I just sent this to some of my supporters.

Dear friends,

Last year at this time, I was sitting in a lecture hall at Yale Divinity School listening to a lecture about persecution and martyrdom in the early church. Yesterday, I sat with a class of 15 Sudanese first-year seminarians and heard almost the same lecture in their introductory church history class. Perpetua, Polycarp, Diocletian, and Donatism, among much else, were all discussed, as they were last year in my class. There are some things that divide Christians from each other. But it is lectures like these that remind me how much we share.

I arrived in Juba, Sudan yesterday afternoon, where temperatures are an “unseasonably cool” 25-Celsius with a lovely 82-per cent humidity. I’m spending the next three weeks at Bishop Gwynne Theological College, the rapidly-growing seminary of the Episcopal Church of Sudan. Classes began two weeks ago. Last year, there were 14 students. This year, there are 48. My goal for this time is to experience what seminary life is like in a different part of the Anglican Communion, share in the learning experience, and listen to the stories of my fellow Anglican seminarians.

As the experience in the classroom indicates, there is much that is familiar to me. Last night at dinner, we sat around and talked about familiar topics – the future of the church, the relevance of the Gospel to the contemporary world, our families. (Happily, I have yet to hear a single person talk about vestments!) We said prayers that were familiar to me. 

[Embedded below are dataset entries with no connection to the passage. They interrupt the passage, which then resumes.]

/-- Words staged into a window slot from WIN_ADDR upward while the slot is disabled (R289). -/
def State.stageWindow (s : State) (w : Nat) (l : List Nat) : Nat × State :=
  if s.slotOn w then (7, s)
  else
    let i := s.fld (Reg.XFORM.WIN_ADDR w) Fld.XFORM.WIN_ADDR.index
    let t : State := l.zipIdx.foldl (fun s e =>
      if i + e.2 < 65536 then
        { s with windows := sparsePut (fun _ => 0) (w * 65536 + i + e.2) (e.1 % 2 ^ 18) s.windows } else s) s
    (0, t.setFld (Reg.XFORM.WIN_DATA w) Fld.XFORM.WIN_DATA.value (t.windowEntry w i))

/-- Words staged into a zoom channel's coefficients; refused during a fade (R247). -/
def State.stageCoefs (s : State) (req : Requester) (z : Nat) (l : List Nat) : Nat × State :=
  if s.zoomState z = 2 then (7, s)
  else (0, (l.take 255).zipIdx.foldl (fun s e =>
    (s.write32 req (Reg.COND.COEF z e.2) (BitVec.ofNat 32 (e.1 % 2 ^ 18)) 0xF).2) s)

/-- USTAGE (R88, R90): the bytes in register a + 1 from the data-memory address in a, taken as little-endian words. The number of
a zoom channel's coefficient area is not stated; an area that the unit's chapter does not define is refused. -/
def execUstage (slot : Fin 12) (handle : BitVec 10) (a : BitVec 5) (area : BitVec 4) (sp : BitVec 3) (s : State) :
    Host.Outcome State Fault Refusal :=
  .next (nibUnitOn slot handle a sp true (fun b n s =>
    let m := (n.get a).toNat
    let len := (n.get (a + 1)).toNat
    match n.rangeTrap m len 4 with
    | some e => .error e
    | none =>
      let l := (List.range (len / 4)).map (fun i => n.loadLe (m + 4 * i) 4)
      let s : State := eccScrub slot m len s
      match b, unitScope 9 (match b with
        | .unit 9 i false => i
        | _ => 0) with
      | .zoom z, _ =>
        if area.toNat = Config.freeNat 78 0 % 16 then
          let (u, t) := s.stageCoefs (s.nibReq slot) z l
          .ok (u, t.when (!s.live ⟨.zoom, z⟩) (fun t => t.keepCrc b))
        else .ok (7, s)
      | _, some ⟨.win, w⟩ => if area = 0 then .ok (s.stageWindow w l) else .ok (7, s)
      | _, _ => .ok (7, s)) s)

/-- The commit of a unit scope: whether it is refused, and the state after. -/
def State.scopeCommit (s : State) (id : ScopeId) : Bool × State :=
  let i := id.idx
  match id.kind with
  | .zoom => s.zcCommit i
  | .pair => s.xfCommit i
  | .seq => s.seqCommit i
  | .mask => s.maskCommit i
  | .plane => (false, if s.planeSecond i then s else s.planeCommit i)
  | .mec => (false, s.mecCommit i)
  | .spk => (false, s.spkCommit i)
  | .exportCh => (false, s.after (execDmaPromote (Fin.ofNat 64 i) s))
  | .clkOut =>
    let t := s.after (execDelayCommit (Fin.ofNat 4 (i / 8)) (Fin.ofNat 8 (i % 8)) s)
    (t.staged.any (fun e => inScope id e.1), t)
  | _ => (false, s.commitScope id)

/-- The scopes that UCOMMIT commits: a synthesiser's with those of its outputs. -/
def Binding.commits (b : Binding) : List ScopeId :=
  b.scopes.flatMap (fun id =>
    if id.kind = .synth then (List.range 8).map (fun o => outScope id.idx o) ++ [id] else [id])

/-- One scope's UCOMMIT (R90): the Steward stages the CRC_REF that matches the state after the commit (R65). -/
def State.unitCommit (s : State) (id : ScopeId) : Bool × State :=
  let b := id.kind.block
  let (r, t) := (s.setReg (Reg.HDR.CRC_REF b) ((s.commitScope id).crcLive b)).scopeCommit id
  if r then (true, (s.scopeCommit id).2) else (false, t)

/-- UCOMMIT (R88, R90). -/
def execUcommit (slot : Fin 12) (handle : BitVec 10) (a : BitVec 5) (sp : BitVec 3) (s : State) :
    Host.Outcome State Fault Refusal :=
  .next (nibUnitOn slot handle a sp false (fun b _ s =>
    let (r, t) := b.commits.foldl (fun (e : Bool × State) id => let (r, t) := e.2.unitCommit id; (e.1 || r, t)) (false, s)
    .ok (ucc (r || b.scopes.isEmpty), t)) s)

/-! ## UREAD and UWRITE -/

/-- A program's read of a unit register (R37, R89, R450): an offset outside the unit is one that no register occupies. -/
def State.unitRead (s : State) (k : Nat) (b : Binding) (off : Nat) : Word × State :=
  let o := off / 4 * 4
  match b with
  | .commandRing c => (BitVec.ofNat 32 (leAt ((s.crEntries c).headD []) o 4), s)
  | _ => match b.window with
    | some (base, size) => if o < size then s.readBy (s.nibReq k) (base + o) else (0, s)
    | none => (0, s)

/-- UREAD (R88, R89): register a + 1 takes the value. -/
def execUread (slot : Fin 12) (handle : BitVec 10) (a : BitVec 5) (sp : BitVec 3) (s : State) :
    Host.Outcome State Fault Refusal :=
  .next (nibUnitOn slot handle a sp true (fun b n s =>
    if b.window.isNone then .error .handle
    else
      let (v, s) := s.unitRead slot b (n.get a).toNat
      .ok (0, s.setNib slot ((s.nib slot).set (a + 1) v))) s)

/-- UCC for the outcome of a write (R94). -/
def WriteResult.ucc : WriteResult → Nat
  | .ok => 0 | .ignoredEn => 1 | .busy => 4 | .access => 8

/-- A program's write of a unit register (R89): the condition code and the state. -/
def State.unitWrite (s : State) (k : Nat) (b : Binding) (off : Nat) (v : Word) : Nat × State :=
  let o := off / 4 * 4
  match b.window with
  | none => (8, s)
  | some (base, size) =>
    if size ≤ o then (8, s.accessErr (base / 0x80000) ((base + o) % 0x80000) (s.nibReq k).code 0xF 4)
    else
      let (r, t) := s.write32 (s.nibReq k) (base + o) v 0xF
      let t : State := if r = .ignoredEn then t.count (Reg.NIB.PROG_IGN_CNT k) 1 else t
      let direct := match lookupReg (base + o) with
        | some x => (hasClass .cfg x.row || hasClass .stage x.row) && !s.scopeOn x
        | none => false
      (r.ucc, t.when (direct && decide (r ≠ .ignoredEn)) (fun t => t.keepCrc b))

But when Sudanese talk about the future of the church, they can talk about a rapidly-growing church that is creating new dioceses as fast as it can to keep up with the growth. When they talk about the relevance of the Gospel, they talk about a situation of precarious peace after decades of civil war and oppression that many of them remember clearly. When they talk about their families, they talk about wives and children left at home so they can travel hundreds of kilometers in difficult conditions to study here.

Even as they confront difficulties that would confound me, these students are eager to learn about me and where I come from – what classes do I take at my school? am I married? what are my fellow students like? I’ve asked them when they introduce themselves to tell me their diocese and I tell them mine. Many dioceses here have short names – Bor, Yei, Wau. “Western Massachusetts” doesn’t come tripping off a Sudanese tongue quite so easily.

Christ prayed for unity among his followers. My prayer is that my time in Juba would be one very small but concrete instance of that unity in the worldwide Body of Christ. What a gift it has already been simply to sit and talk with people who seem so different to you and me and realize both how similar they are and how much we have to learn from each other.

I hope you’ll follow along with me on this trip. I’ll send another e-mail or two and post more stories and pictures to https://jessezink.wordpress.com. There’s already a post there with some more reflections on my first day in Juba.

Your man in Sudan,

Jesse Zink
Yale/Berkeley Divinity Schools, M.Div. 2012

One thought on “E-mail #1

  1. Cynthia A.

    Alaska, Africa, Hartford, Sudan. Can I just say that I still remember you in the preschool room at St. John’s. Wishing you well on your journey. Missing you and your family in Massachusetts.